Friday, January 29, 2010

Problem 2

Whelp I just wiped out this entire post by accident. That is so awesome. I've learned an important lesson about Blogger.

Oh well, it was probably too long of a post for such an uninteresting problem.

Each new term in the Fibonacci sequence is generated by adding the previous two terms. By starting with 1 and 2, the first 10 terms will be:
1, 2, 3, 5, 8, 13, 21, 34, 55, 89, ...
Find the sum of all the even-valued terms in the sequence which do not exceed four million.

if __name__ == '__main__':
    sum = 0
    cur = 1
    prev = 0

    while cur + prev <= 4000000:
        newPrev = cur
        cur = cur + prev
        prev = newPrev
        if (cur % 2 == 0):
            sum = sum + cur
    print sum

Problem 1

First problem of the project and it is a pretty simple one.
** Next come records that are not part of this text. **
-- ==== Sys2Proof/Tests/Slice0.lean ====
section
/-!
SUPPORT. Tests of the model: ill-formed commands that are refused, values that the spec gives, and for each
statement states and operands that meet its hypotheses, with what the command then does there.
-/

set_option Elab.async false

namespace Sys2Proof.Tests

open Sys2Proof Sys2Proof.Machine

/-- A part of the state after a command. -/
def after {α : Type} (c : Instr) (s : State) (f : State → α) : Option α :=
  match exec c s with
  | .next t => some (f t)
  | _ => none

/-- The state after reset. -/
def r0 : State := State.reset

/-- A field set. -/
def setF (slot : Nat) (f : Fld) (v : Nat) (s : State) : State := wg s slot f v

/-! ### Ill-formed commands -/

/-- A well-formed packet. -/
def pkt : Packet := {}

theorem test_illFormed_packets :
    [{ pkt with type := 16 }, { pkt with blk := 4 }, { pkt with len := 64 }, { pkt with dest := 65536 },
     { pkt with src := 65536 }, { pkt with job := 4096 }, { pkt with epoch := 256 }, { pkt with status := 256 },
     { pkt with group := 1024 }, { pkt with bucket := 65536 }, { pkt with chunk := 65536 },
     { pkt with node := 65536 }, { pkt with tag := 65536 }, { pkt with addr := 2 ^ 48 },
     { pkt with bytes := 2048 }, { pkt with rseq := 65536 }, { pkt with exps := List.replicate 33 0 },
     { pkt with payload := List.replicate 2049 0 }].all (fun p => !packetWf p) = true ∧
    packetWf pkt = true := by decide +kernel

/-- A packet that is not well formed. -/
def badPkt : Packet := { type := 16 }

theorem test_illFormed_packet_commands :
    [.routerPacketEnter none badPkt, .codewordReceive 0 { pad := 3, flits := [.head badPkt] }, .remoteLoad badPkt,
     .remoteStore badPkt, .remoteFetchAdd badPkt, .remoteResponse badPkt, .nackReceive badPkt,
     .eruptReceive badPkt, .redChunkReceive 0 ⟨badPkt, []⟩, .resvGrantReceive ⟨badPkt, []⟩,
     .resvCreditReceive ⟨badPkt, []⟩,
     .ctsReceive badPkt, .msgDataReceive badPkt, .msgDoneReceive badPkt, .msgResultReceive badPkt,
     .fumReceive badPkt].all (fun c => !wellFormed c) = true := by decide +kernel

theorem test_illFormed_host_commands :
    [.cmdNop 0 0 0, .cmdDma 0 0 0, .cmdSeqRun 0 0 0, .cmdAbort 0 0 0, .cmdTest 0 0 0, .cmdWaitFault 0 0 0,
     .queuePostHost 0 0 0, .bar4Read 0 0 0, .bar4Write 0 0 []].all (fun c => !wellFormed c) = true := by
  decide +kernel

theorem test_illFormed_memory_commands :
    [.sectorRead 1 .bar4 [], .sectorRead 0 .bar4 (List.replicate 9 0), .sectorWrite 0 ⟨[], 1⟩ 0,
     .sectorWrite 16 ⟨List.replicate 17 0, 1⟩ 0, .sectorWrite 0 ⟨[0], 2 ^ 32⟩ 0, .scrubRead 31 0].all (fun c => !wellFormed c) = true := by decide +kernel

theorem test_illFormed_link_commands :
    [.dataFlitReceive ⟨0, false⟩ 0 { cols := [], seq := 0 },
     .codewordReceive 0 { pad := 2 }, .linkFlitReceive 0 ⟨2 ^ 14, 0, .truncate 0⟩, .controlFlitReceive ⟨0, false⟩ 0 ⟨2 ^ 192, 0, 0, false⟩,
     .controlFlitReceive ⟨0, false⟩ 0 ⟨0, 2 ^ 32, 0, false⟩, .oeAdmission 0 ⟨some [], 0, 0, List.replicate 8 0⟩, .oeAdmission 0 ⟨none, 0, 0, []⟩,
     .laserMonitor 0 [], .groupTrainingComplete 0 ⟨0, 0, 256, 0⟩, .groupRetrainComplete 0 ⟨0, 0, 0, 256⟩,
     .adminReceive 0 64, .groupLightRecheck 0 []].all (fun c => !wellFormed c) = true := by decide +kernel

theorem test_illFormed_boot_commands :
    [.strapSample { meshX := 64 }, .strapSample { meshY := 64 }, .strapSample { meshZ := 16 },
     .strapSample { shape := 4 }, .strapSample { plan := 8 }, .pldmFirmwareUpdate .die ⟨[], false⟩,
     .linkRecalibrationEnd (.group 0 256 0), .linkRecalibrationEnd (.group 0 0 256)].all
      (fun c => !wellFormed c) = true := by decide +kernel

/-! ### Values that the spec gives -/

/-- R28: 0x7E and 0xFE of F8A are ±448. -/
theorem test_f8a_largest :
    floDecode floF8A 0x7E = .fin false 14 5 ∧ floDecode floF8A 0xFE = .fin true 14 5 := by decide +kernel

/-- R41: the threshold of nearest-even in F8A is 448 + 16; below it a value rounds to the largest finite one,
which an infinity also gives; in F8B an infinity stays one. -/
theorem test_overflow_rows :
    (floConv floF8A .nearest (.inf true)).1 = 0xFE ∧ (floConv floF8B .nearest (.inf false)).1 = 0x7C ∧
    (floConv floF8A .nearest (.fin false 463 0)) = (0x7E, .plain) ∧
    (floConv floF8A .nearest (.fin false 464 0)) = (0x7E, .overflowed) := by decide +kernel

/-- R41: INT8 saturates at +127 and −128. -/
theorem test_int8_limits :
    (intConv 8 .nearest (valOfInt 200)).1 = 0x7F ∧ (intConv 8 .nearest (valOfInt (-200))).1 = 0x80 := by
  decide +kernel

/-! ### The step, registers and memory -/

/-- Fabric time after a step. -/
def ftNext (f : FabTime) : Option FabTime :=
  match step { r0 with ft := f } with
  | .next t => some t.ft
  | _ => none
If we list all the natural numbers below 10 that are multiples of 3 or 5, we get 3, 5, 6 and 9. The sum of these multiples is 23.
Find the sum of all the multiples of 3 or 5 below 1000.

package euler1;

import java.util.Arrays;
import java.util.Collection;

/**
 * Project Euler Problem 1
 */
public class Main {

    public static void main(String[] args) {
        int sum = generateMultiples(1000, Arrays.asList(new Integer[]{3, 5}));
        System.out.println(sum);
    }

    private static int generateMultiples(int end, Collection multiples) {
        int sum = 0;
        
        for (int i = 0; i < end; i++) {
            for (Integer multiple : multiples) {
                if (i % multiple == 0) {
                    sum += i;
                    break;
                }
            }
        }
        return sum;
    }
}
Not much of interest here, aside from noting that writing this problem in Java felt like writing enterprise FizzBuzz. The use of Collections and Integers might be over engineering on my part, but what can I say, I like the way the For Each loop looks.